I’m still trying to figure out if it’s just because somebody decided to smack me in the head a little too hard, or I woke up in an alternate reality at some point, or what. But an interestingly weird thing happened over the course of the last couple days. I asked cPanel and CentOS very nicely to do something for little innocent old me, and the server didn’t actually catch fire.
A little background, for those of you who may be almost as sadistic as me. Installing Icecast on a CPanel server, any version, any time, used to be a right royal bitch. Compile the thing from source, curse as it spits out 80 million missing dependencies, compile those dependencies from source, curse as it still can’t find them–by the way, /usr/local/lib64 being in root’s environment path apparently does not help when the configure script is freaking braindead, then spend the next 5-10 minutes tracking down all those dependencies, finding the exact shared object the configure script wants to reference, then symlink the whole damn batch to a directory wherein the damn script wouldn’t bitch. If I didn’t occasionally *use* Icecast, just setting up the dependency structure for the compile process would warrant hourly billing for the poor bastard who asked for it. But since I do, and hey, it was an excuse to flex muscles I haven’t needed to flex since the last time I smashed Gentoo, I figured oh what the hell. So Icecast existed, compiled from source, dependencies and all. and I kept 80 million notes for the next time, just in case. And then the wickedest weirdest awesomest thing happened.
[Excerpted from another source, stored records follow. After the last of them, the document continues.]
theorem execGbDailyCheckpoint_keeps {z0 : State} {s : State}  (hK : Keeps z0 s) :
    KeepsOut z0 (execGbDailyCheckpoint s) := by
  unfold execGbDailyCheckpoint
  try dsimp only
  repeat' (first | with_reducible assumption | with_reducible apply State.gbSave_keeps | with_reducible apply keeps_ite | with_reducible apply keeps_foldl | with_reducible apply keepsOut_next | with_reducible apply keepsOut_ite | fail_if_no_progress (with_reducible apply keeps_other) | with_reducible apply keeps_dropRegs | with_reducible apply keeps_dropMem | with_reducible apply keeps_dropBoth | (intro _; intros) | (refine keeps_of_some (by with_reducible assumption) ?_) | (refine keeps_of_fst (by with_reducible assumption) ?_) | split)

theorem State.gbDrop_keeps {z0 : State} {s : State} (i : Nat)  (hK : Keeps z0 s) :
    Keeps z0 (State.gbDrop s i) := by
  unfold State.gbDrop
  try dsimp only
  repeat' (first | with_reducible assumption | with_reducible apply State.gbClose_keeps | with_reducible apply State.gbPut_keeps | with_reducible apply State.gbDirty_keeps | with_reducible apply keeps_ite | with_reducible apply keeps_foldl | fail_if_no_progress (with_reducible apply keeps_other) | with_reducible apply keeps_dropRegs | with_reducible apply keeps_dropMem | with_reducible apply keeps_dropBoth | (intro _; intros) | (refine keeps_of_some (by with_reducible assumption) ?_) | (refine keeps_of_fst (by with_reducible assumption) ?_) | split)

theorem State.gbLoad_keeps {z0 s : State} (h : Keeps z0 s) : Keeps z0 s.gbLoad := by
  refine keeps_stores _ _ _ _ _ _ _ _ _ _ _ _ _ _ _ _ _ _ _ _ _ _ _ _ h id (fun w => ?_)
  have hc := Store.filter_wf (fun c => decide (ckptBase ≤ c.1) && decide (c.1 < ckptBase + 0x400000)) w
  have ha := Store.filter_wf (fun c => decide (gbBase + 0x400000 ≤ c.1)) w
  rw [List.append_assoc]
  refine Store.wfFrom_append (k := gbBase) (Store.filter_wf _ w) (by intro p hp; simpa using (List.mem_filter.1 hp).2)
    (by simp [gbBase]) ?_
  refine Store.wfFrom_append (k := gbBase + 0x400000) ?_ ?_ (by simp) (Store.wfFrom_of_ge ha (by
    intro p hp; simpa using (List.mem_filter.1 hp).2))
  · have hm : ∀ p ∈ s.mem.filter (fun c => decide (ckptBase ≤ c.1) && decide (c.1 < ckptBase + 0x400000)),
        ckptBase ≤ p.1 ∧ p.1 < ckptBase + 0x400000 := by
      intro p hp; simpa using (List.mem_filter.1 hp).2
    have := Store.wfFrom_move (b := gbBase) (n := 0x400000) (Store.wfFrom_of_ge hc (fun p hp => (hm p hp).1)) hm
      (Nat.le_refl _) (by
        intro i hi
        have e1 : ckptBase = 0x042C0000 := rfl
        have e2 : gbBase = 0x02000000 := rfl
        unfold mdef
        rw [if_pos (by omega), if_pos (by omega)])
    simpa using this
  · intro p hp
    obtain ⟨q, hq, rfl⟩ := List.mem_map.1 hp
    have := (List.mem_filter.1 hq).2
    have e1 : ckptBase = 0x042C0000 := rfl
    have e2 : gbBase = 0x02000000 := rfl
    simp only [Bool.and_eq_true, decide_eq_true_eq] at this
    show q.1 - ckptBase + gbBase < _
    omega

theorem State.gbErase_keeps {z0 : State} {s : State}  (hK : Keeps z0 s) :
    Keeps z0 (State.gbErase s) := by
  unfold State.gbErase
  try dsimp only
  repeat' (first | with_reducible assumption | with_reducible apply keeps_ite | with_reducible apply keeps_foldl | fail_if_no_progress (with_reducible apply keeps_other) | with_reducible apply keeps_dropRegs | with_reducible apply keeps_dropMem | with_reducible apply keeps_dropBoth | (intro _; intros) | (refine keeps_of_some (by with_reducible assumption) ?_) | (refine keeps_of_fst (by with_reducible assumption) ?_) | split)

theorem State.gbSift_keeps {z0 s : State} (n : Nat) (h : Keeps z0 s) : Keeps z0 (s.gbSift n) := by
  induction n generalizing s with
  | zero => exact h
  | succ n ih =>
    unfold State.gbSift
    split
    · exact h
    · exact ih (State.gbDrop_keeps _ h)

theorem State.gbMend_keeps {z0 : State} {s : State} (i : Nat) (r : GRec)  (hK : Keeps z0 s) :
    Keeps z0 (State.gbMend s i r) := by
  unfold State.gbMend
  try dsimp only
  repeat' (first | with_reducible assumption | with_reducible apply State.gbPut_keeps | with_reducible apply State.gbDirty_keeps | with_reducible apply keeps_ite | with_reducible apply keeps_foldl | fail_if_no_progress (with_reducible apply keeps_other) | with_reducible apply keeps_dropRegs | with_reducible apply keeps_dropMem | with_reducible apply keeps_dropBoth | (intro _; intros) | (refine keeps_of_some (by with_reducible assumption) ?_) | (refine keeps_of_fst (by with_reducible assumption) ?_) | split)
I’m not sure if it’s a CentOS 6 thing, or the version of CPanel I’m running, or hell, maybe the OS devs just finally decided let’s update a bunch of packages that we haven’t actually updated in at least a year and a half (Did I mention I hate binary OS’s for that?). But on a random thinggy, I thought hey, let’s run a theory. They’ve had time to fix their shit, and they’re not Debian, so maybe. So I skip the tracking down of my usual source dependency packages, and go straight to the configure process. It falls on the floor. Apparently, the server has ogg-vorbis support (hey, that’s an improvement right there), but it’s 0.6.x. Awesome. Wicked. Nifty. Cool. But Icecast wants 1.x. Well fuck me running. So I’m all ready to go tarball hunting. I’ve got links, I’ve got references to other links, I’ve got ice cold (no, literally ice cold) caffeine, bring it, bitch. I do the usual dance. make sure my links haven’t broken in a year and a half, make sure nothing was unexpectedly updated and I need to do something slightly different this time around, and I find something so new it still has that new geek smell. Where before, the CentOS package manager absolutely hated to do anything remotely involving Icecast and its dependencies, this time, I was fed exactly the command I needed, in exactly the format I expected, that I’m pretty sure I tried a year and a half ago that made just about everything fall down around my ears. But, hey. Maybe. I didn’t find this in Google last time I looked, so maybe. It would certainly make me less dependent on vodka, if nothing else. So I do the do, and suddenly, I’ve got updated libraries the configure script likes, and a couple packages I’m pretty sure the box I set this all up from via source last year is still missing. And because CentOS did whatever CentOS does with it, the configure script *should*, God willing, find the damn things without me needing to perform minor surgery. So I run it, kick back, and hope the booze store’s still open just in case this thing blows up–it wasn’t, by the way. And the thing not only compiles, but compiles like a dream. Thing threw less warnings on this box than it did last year.
I nearly fainted. CPanel doing what I say is a rare occurance when it comes to actual, significant admin things. CentOS doing what I say is even more rare, for anything, administrative or not. Both of them cooperating on the same task, at the same time, and neither’s arm needing to be twisted? That alternate universe theory sounds better and better all the time. And then I go and install something like Logwatch (believe it or not, the server was not handed to me with that installed), and I run smack into CPanel’s damned yum.conf exclude line. Okay, right universe. CPanel just wanted to mess with my head. Did I mention I hate it when CPanel wants to mess with my head?